ABOUT THIS EXERCISE:
If a line in the listing below includes the word "cases", pick it out.
============================================================
theorem abortQueue_keeps (p : Task → Bool) (c : ℕ) (s : State) :
    Keeps [.out, .regs, .queues, .tasks, .nextTask, .tck, .rel, .sys] s (abortQueue p c s).2 := by
  unfold abortQueue
  dsimp only
  refine .foldl_snd ?_ (fun _ _ _ => ?_)
  · dsimp only
    refine .ite (fun _ => ?_) (fun _ => ?_)
    · exact .refl
    · refine .step ?_ (ptrCheck_keeps ..)
      exact .refl
  · split
    · dsimp only
      refine .step ?_ (abortItem_keeps ..)
      assumption
    · assumption

theorem abortQueued_keeps (p : Task → Bool) (s : State) :
    Keeps [.out, .regs, .queues, .tasks, .nextTask, .tck, .rel, .sys] s (abortQueued p s).2 := by
  unfold abortQueued
  dsimp only
  refine .foldl_snd ?_ (fun _ _ _ => ?_)
  · dsimp only
    exact .refl
  · dsimp only
    refine .step ?_ (abortQueue_keeps ..)
    assumption

theorem abortTaskRun_keeps (job x1 : ℕ) (s : State) :
    Keeps [.out, .regs, .cnt, .queues, .tasks, .nextTask, .groups, .prov, .eng, .tck, .ldl, .rel, .lnk, .sys] s (abortTaskRun job x1 s) := by
  unfold abortTaskRun
  dsimp only
  split
  · refine .set_tck ?_ _
    refine .step ?_ (abortOne_keeps ..)
    exact .refl
  · refine .ite (fun _ => ?_) (fun _ => ?_)
    · refine .set_tck ?_ _
      exact .refl
    · refine .ite (fun _ => ?_) (fun _ => ?_)
      · refine .set_tck ?_ _
        refine .step ?_ (abortQueued_keeps ..)
        exact .refl
      · refine .set_tck ?_ _
        exact .refl

theorem abortJobRun_keeps (job : ℕ) (s : State) :
    Keeps [.out, .regs, .cnt, .queues, .tasks, .nextTask, .groups, .prov, .eng, .tck, .ldl, .rel, .lnk, .sys] s (abortJobRun job s) := by
  unfold abortJobRun
  dsimp only
  refine .set_tck ?_ _
  refine .step ?_ (abortQueued_keeps ..)
  refine .foldl ?_ (fun _ _ _ => ?_)
  · exact .refl
  · refine .step ?_ (abortOne_keeps ..)
    assumption

theorem abortEffect_keeps (v : Word) (s : State) :
    Keeps [.out, .regs, .cnt, .queues, .tasks, .nextTask, .groups, .prov, .eng, .tck, .ldl, .rel, .lnk, .sys] s (abortEffect v s) := by
  unfold abortEffect
  dsimp only
  refine .ite (fun _ => ?_) (fun _ => ?_)
  · refine .step ?_ (raise_keeps ..)
    exact .refl
  · refine .ite (fun _ => ?_) (fun _ => ?_)
    · refine .step ?_ (storeReg_keeps ..)
      exact .refl
    · refine .ite (fun _ => ?_) (fun _ => ?_)
      · refine .step ?_ (abortJobRun_keeps ..)
        refine .step ?_ (storeReg_keeps ..)
        exact .refl
      · refine .step ?_ (abortTaskRun_keeps ..)
        refine .step ?_ (storeReg_keeps ..)
        exact .refl

theorem execAbortTask_keeps (who : Initiator) (v : Word) (s : State) :
    ResKeeps [.out, .regs, .cnt, .blk, .queues, .tasks, .nextTask, .groups, .prov, .eng, .tck, .ldl, .rel, .lnk, .sys] s (execAbortTask who v s) := by
  unfold execAbortTask
  change Keeps _ _ _
  refine regGuard_keeps ?_ (fun _ _ _ => ?_)
  · exact .refl
  · refine .step ?_ (abortEffect_keeps ..)
    assumption

theorem execAbortJob_keeps (who : Initiator) (v : Word) (s : State) :
    ResKeeps [.out, .regs, .cnt, .blk, .queues, .tasks, .nextTask, .groups, .prov, .eng, .tck, .ldl, .rel, .lnk, .sys] s (execAbortJob who v s) := by
  unfold execAbortJob
  change Keeps _ _ _
  refine regGuard_keeps ?_ (fun _ _ _ => ?_)
  · exact .refl
  · refine .step ?_ (abortEffect_keeps ..)
    assumption

theorem abortDoneEffect_keeps (s : State) :
    Keeps [.out, .regs, .tck, .sys] s (abortDoneEffect s) := by
  unfold abortDoneEffect
  dsimp only
  refine .ite (fun _ => ?_) (fun _ => ?_)
  · refine .step ?_ (intSet_keeps ..)
    refine .set_tck ?_ _
    exact .refl
  · exact .refl

theorem execAbortDone_keeps (s : State) :
    ResKeeps [.out, .regs, .tck, .sys] s (execAbortDone s) := by
  unfold execAbortDone
  change Keeps _ _ _
  refine .step ?_ (abortDoneEffect_keeps ..)
  exact .refl

theorem noprogEffect_keeps (i : ℕ) (s : State) :
    Keeps [.out, .regs, .cnt, .poison, .queues, .pools, .tck, .crm, .hbm, .cw, .ls, .rel, .act, .sys, .free] s (noprogEffect i s) := by
  unfold noprogEffect
  dsimp only
  refine .ite (fun _ => ?_) (fun _ => ?_)
  · exact .refl
  · refine .step ?_ (bump_keeps ..)
    refine .step ?_ (intSet_keeps ..)
    refine .step ?_ (raise_keeps ..)
    split
    · refine .ite (fun _ => ?_) (fun _ => ?_)
      · refine .set_tck ?_ _
        exact .refl
      · refine .step ?_ (setReg_keeps ..)
        refine .set_tck ?_ _
        exact .refl
    · refine .set_tck ?_ _
      exact .refl

theorem execNoprog_keeps (slot : Fin 32) (s : State) :
    ResKeeps [.out, .regs, .cnt, .poison, .queues, .pools, .tck, .crm, .hbm, .cw, .ls, .rel, .act, .sys, .free] s (execNoprog slot s) := by
  unfold execNoprog
  change Keeps _ _ _
  refine .step ?_ (noprogEffect_keeps ..)
  exact .refl

theorem execNoprogFirstRead_keeps (who : Initiator) (s : State) :
    ResKeeps [.resp, .out, .regs, .sys] s (execNoprogFirstRead who s) := by
  unfold execNoprogFirstRead
  change Keeps _ _ _
  refine .step ?_ (readClear_keeps ..)
  exact .refl

theorem execCqDropFirstRead_keeps (who : Initiator) (s : State) :
    ResKeeps [.resp, .out, .regs, .sys] s (execCqDropFirstRead who s) := by
  unfold execCqDropFirstRead
  change Keeps _ _ _
  refine .step ?_ (readClear_keeps ..)
  exact .refl

/-! ### Machine/Boot.lean -/

theorem bootSwitch_keeps (g old : ℕ) (reverted : Bool) (s : State) :
    Keeps [.rel] s (bootSwitch g old reverted s) := by
  unfold bootSwitch
  dsimp only
  refine .set_rel ?_ _
  exact .refl

theorem setSlotOf_keeps (g slot : ℕ) (s : State) :
    Keeps [.sec] s (setSlotOf g slot s) := by
  unfold setSlotOf
  dsimp only
  refine .set_sec ?_ _
  exact .refl

theorem bootGroup_keeps (reads : ℕ → Bool) (g : ℕ) (s : State) :
    OptKeeps [.rel, .sec] s (bootGroup reads g s) := by
  unfold bootGroup
  dsimp only
  split
  · change Keeps _ _ _
    exact .refl
  · split
    · change Keeps _ _ _
      refine .step ?_ (bootSwitch_keeps ..)
      refine .step ?_ (journal_keeps ..)
      refine .step ?_ (setSlotOf_keeps ..)
      exact .refl
    · trivial

theorem bootLast_keeps (reads : ℕ → Bool) (s : State) :
    OptKeeps [.rel, .sec] s (bootLast reads s) := by
  unfold bootLast
  dsimp only
  split
  · split
    · trivial
    · change Keeps _ _ _
      refine .ite (fun _ => ?_) (fun _ => ?_)
      · refine OptKeeps.some (by assumption) ?_
        refine .step ?_ (bootGroup_keeps ..)
        refine .ite (fun _ => ?_) (fun _ => ?_)
        · refine .step ?_ (bootSwitch_keeps ..)
          refine .step ?_ (journal_keeps ..)
          refine .step ?_ (setSlotOf_keeps ..)
          refine .set_sec ?_ _
          exact .refl
        · refine .step ?_ (journal_keeps ..)
          refine .step ?_ (setSlotOf_keeps ..)
          refine .set_sec ?_ _
          exact .refl
      · refine .set_sec ?_ _
        refine OptKeeps.some (by assumption) ?_
        refine .step ?_ (bootGroup_keeps ..)
        refine .ite (fun _ => ?_) (fun _ => ?_)
        · refine .step ?_ (bootSwitch_keeps ..)
          refine .step ?_ (journal_keeps ..)
          refine .step ?_ (setSlotOf_keeps ..)
          refine .set_sec ?_ _
          exact .refl
        · refine .step ?_ (journal_keeps ..)
          refine .step ?_ (setSlotOf_keeps ..)
          refine .set_sec ?_ _
          exact .refl
  · refine .step ?_ (bootGroup_keeps ..)
    refine .set_sec ?_ _
    exact .refl

theorem applyEntry_keeps (s : State) (m : MapEnt) :
    Keeps [.blk, .crm, .hbm, .cw, .lpc, .lnk, .sys] s (applyEntry s m) := by
  unfold applyEntry
  dsimp only
  refine .ite (fun _ => ?_) (fun _ => ?_)
  · refine .step ?_ (setBlk_keeps ..)
    exact .refl
  · refine .ite (fun _ => ?_) (fun _ => ?_)
    · refine .getD ?_ (fun _ _ => ?_)
      · exact .refl
      · refine OptKeeps.some (by assumption) ?_
        refine .step ?_ (rehomeStart_keeps ..)
        exact .refl
    · refine .ite (fun _ => ?_) (fun _ => ?_)
      · refine .getD ?_ (fun _ _ => ?_)
        · exact .refl
        · refine OptKeeps.some (by assumption) ?_
          refine .step ?_ (pcReplace_keeps ..)
          exact .refl
      · refine .ite (fun _ => ?_) (fun _ => ?_)
        · refine .set_sys ?_ _
          exact .refl
        · exact .refl

theorem applyMapTab_keeps (s : State) :
    Keeps [.blk, .crm, .hbm, .cw, .lpc, .rel, .lnk, .sec, .sys] s (applyMapTab s) := by
  unfold applyMapTab
  dsimp only
  refine .foldl ?_ (fun _ _ _ => ?_)
  · refine .ite (fun _ => ?_) (fun _ => ?_)
    · exact .refl
    · refine .step ?_ (journal_keeps ..)
      refine .mk rfl ?_ rfl (fun p hp => by cases p <;> first | with_reducible rfl | exact absurd (by decide) hp)
      exact .refl
  · refine .step ?_ (applyEntry_keeps ..)
    assumption

theorem startUp_keeps (slot : ℕ) (romOk : Bool) (reads : BitVec 2) (s : State) :
    Keeps [.out, .regs, .blk, .crm, .hbm, .cw, .lpc, .rel, .lnk, .pwr, .clk, .sec, .sys] s (startUp slot romOk reads s) := by
  unfold startUp
  dsimp only
  refine .ite (fun _ => ?_) (fun _ => ?_)
  · refine .set_sys ?_ _
    exact .refl
  · split
    · refine .step ?_ (applyMapTab_keeps ..)
      refine .set_sys ?_ _
      exact .refl
    · refine .set_sec ?_ _
      refine .step ?_ (takeVt_keeps ..)
      refine .set_sys ?_ _
      refine OptKeeps.some (by assumption) ?_
      refine .step ?_ (bootLast_keeps ..)
      refine .step ?_ (applyMapTab_keeps ..)
      refine .set_sys ?_ _
      exact .refl

theorem coldState_keeps (s0 : State) :
    Keeps [.resp, .regs, .cnt, .mem, .poison, .epochs, .blk, .queues, .pools, .tasks, .nextTask, .groups, .prov, .drain, .eng, .tck, .crm, .hbm, .ecc, .cw, .ls, .upset, .seedBad, .rngBlocks, .cross, .lpc, .ldl, .rel, .arr, .act, .actJob, .tables, .layers, .skm, .lnk, .keys, .pwr, .clk, .mtr, .mgt, .sec, .sys, .free] s0 (coldState s0) := by
  unfold coldState
  dsimp only
  refine .mk rfl ?_ rfl (fun p hp => by cases p <;> first | with_reducible rfl | exact absurd (by decide) hp)
  refine .ite (fun _ => ?_) (fun _ => ?_)
  · refine .mkm rfl ?_ (fun hm => ?_) (fun p hp => by cases p <;> first | with_reducible rfl | exact absurd (by decide) hp)
    · exact .refl
    · exact memLose_wf hm
  · exact .refl

theorem poweredState_keeps (s : State) :
    Keeps [.resp, .out, .regs, .cnt, .mem, .poison, .epochs, .blk, .queues, .pools, .tasks, .nextTask, .groups, .prov, .drain, .eng, .tck, .crm, .hbm, .ecc, .cw, .ls, .upset, .seedBad, .rngBlocks, .cross, .lpc, .ldl, .rel, .arr, .act, .actJob, .tables, .layers, .skm, .lnk, .keys, .pwr, .clk, .mtr, .mgt, .sec, .sys, .free] s (poweredState s) := by
  unfold poweredState
  dsimp only
  split
  · refine .step ?_ (startUp_keeps ..)
    refine .set_sys ?_ _
    refine .step ?_ (coldState_keeps ..)
    exact .refl
  · refine .set_sys ?_ _
    refine .step ?_ (coldState_keeps ..)
    exact .refl

theorem execVinApply_keeps (s : State) :
    ResKeeps [.resp, .out, .regs, .cnt, .mem, .poison, .epochs, .blk, .queues, .pools, .tasks, .nextTask, .groups, .prov, .drain, .eng, .tck, .crm, .hbm, .ecc, .cw, .ls, .upset, .seedBad, .rngBlocks, .cross, .lpc, .ldl, .rel, .arr, .act, .actJob, .tables, .layers, .skm, .lnk, .keys, .pwr, .clk, .mtr, .mgt, .sec, .sys, .free] s (execVinApply s) := by
  unfold execVinApply
  dsimp only
  change Keeps _ _ _
  refine .ite (fun _ => ?_) (fun _ => ?_)
  · exact .refl
  · refine .step ?_ (poweredState_keeps ..)
    exact .refl

theorem execVinLoss_keeps (s : State) :
    ResKeeps [.resp, .regs, .cnt, .mem, .poison, .epochs, .blk, .queues, .pools, .tasks, .nextTask, .groups, .prov, .drain, .eng, .tck, .crm, .hbm, .ecc, .cw, .ls, .upset, .seedBad, .rngBlocks, .cross, .lpc, .ldl, .rel, .arr, .act, .actJob, .tables, .layers, .skm, .lnk, .keys, .pwr, .clk, .mtr, .mgt, .sec, .sys, .free] s (execVinLoss s) := by
  unfold execVinLoss
  dsimp only
  change Keeps _ _ _
  refine .ite (fun _ => ?_) (fun _ => ?_)
  · refine .step ?_ (coldState_keeps ..)
    exact .refl
  · exact .refl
============================================================
ANSWER TO THE EXERCISE:
      refine .mk rfl ?_ rfl (fun p hp => by cases p <;> first | with_reducible rfl | exact absurd (by decide) hp)
  refine .mk rfl ?_ rfl (fun p hp => by cases p <;> first | with_reducible rfl | exact absurd (by decide) hp)
  · refine .mkm rfl ?_ (fun hm => ?_) (fun p hp => by cases p <;> first | with_reducible rfl | exact absurd (by decide) hp)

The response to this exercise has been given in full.